-- ==== Sys2Proof/WellFormed.lean ====
section
/-! DEFINITION. Well-formed commands. Every request frame that passes the frame check is a command, whatever its argument bytes,
because out-of-range arguments are the request's own to refuse (R188). What is checked is the rest: that CANCEL is not
the group form under the other row's name, that a frame error is one, and that an image is a slot's 256 bytes. -/

namespace Sys2Proof

/-- The bytes of one EEPROM slot (R198). -/
def slotBytes : Nat := 256

/-- Whether a command can be sent to the part as it stands. -/
def Instr.wellFormed : Instr → Bool
  | .cancel _ _ _ groupFlag => groupFlag != 1
  | .frameError _ bytes => deliversRequest bytes && !frameWellFormed bytes
  | .profileLoadComplete _ image => match image with
    | some bytes => decide (bytes.length = slotBytes)
    | none => true
  | .profileSaveComplete readBack => match readBack with
    | some bytes => decide (bytes.length = slotBytes)
    | none => true
  | .holdTimerExpiry _ => true
  | .resetnRelease => true
  | .attach _ _ => true
  | .detach _ _ => true
  | .identify _ _ => true
  | .setWindow _ _ _ _ _ => true
  | .resetPort _ _ _ => true
  | .takeNotice _ _ => true
  | .endService _ _ => true
  | .setNoticeMask _ _ _ => true
  | .setNoticeMode _ _ _ _ _ => true
  | .takeCompletion _ _ => true
  | .submitMeasure _ _ _ _ _ _ => true
  | .submitSweep _ _ _ _ _ _ _ _ => true
  | .submitReferenceCheck _ _ _ => true
  | .submitMove _ _ _ => true
  | .cancelGroup _ _ _ => true
  | .readQueue _ _ _ => true
  | .resumeEngine _ _ => true
  | .takeMove _ _ => true
  | .moveDone _ _ _ => true
  | .moveRefused _ _ _ _ => true
  | .takeHeadRequest _ _ => true
  | .headSelected _ _ _ _ => true
  | .headRefused _ _ _ _ => true
  | .readHandshake _ _ => true
  | .home _ _ => true
  | .readPosition _ _ _ => true
  | .readServo _ _ _ => true
  | .publish _ _ => true
  | .discardStaged _ _ _ _ _ => true
  | .seedEntry _ _ _ _ _ _ => true
  | .clearEntry _ _ _ _ => true
  | .clearBench _ _ => true
  | .readEntry _ _ _ _ => true
  | .readTable _ _ _ _ => true
  | .readNext _ _ => true
  | .setArbitration _ _ _ _ _ _ _ _ => true
  | .readArbitration _ _ => true
  | .selectProfile _ _ _ => true
  | .saveProfile _ _ _ => true
  | .setParameter _ _ _ _ _ => true
  | .readParameter _ _ _ _ => true
  | .responseRead _ _ => true
  | .droppedRequest _ => true
  | .wedgeRecord _ => true
  | .wedgeWindowExpiry => true
  | .indexPulse => true
  | .servoLossTimeoutExpiry => true
  | .sampleTake => true
  | .filterSample _ _ _ _ => true
  | .settleTimerExpiry => true
  | .moveTimeoutExpiry => true
  | .headSelectTimeoutExpiry => true
  | .headSettleTimerExpiry => true
  | .attnPulseEnd _ => true
  | .e0Lookup => true
  | .commit => true
  | .groupEndPublish => true
  | .blockReadAssembly => true
  | .tableOperationEnd => true
  | .attnSecondPulse _ => true

end Sys2Proof
end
* * * * *
→ Your instructions:
The word "with" may appear in several lines of the data; copy every line where it does.

→ Answer to this exercise:
  | .profileLoadComplete _ image => match image with
  | .profileSaveComplete readBack => match readBack with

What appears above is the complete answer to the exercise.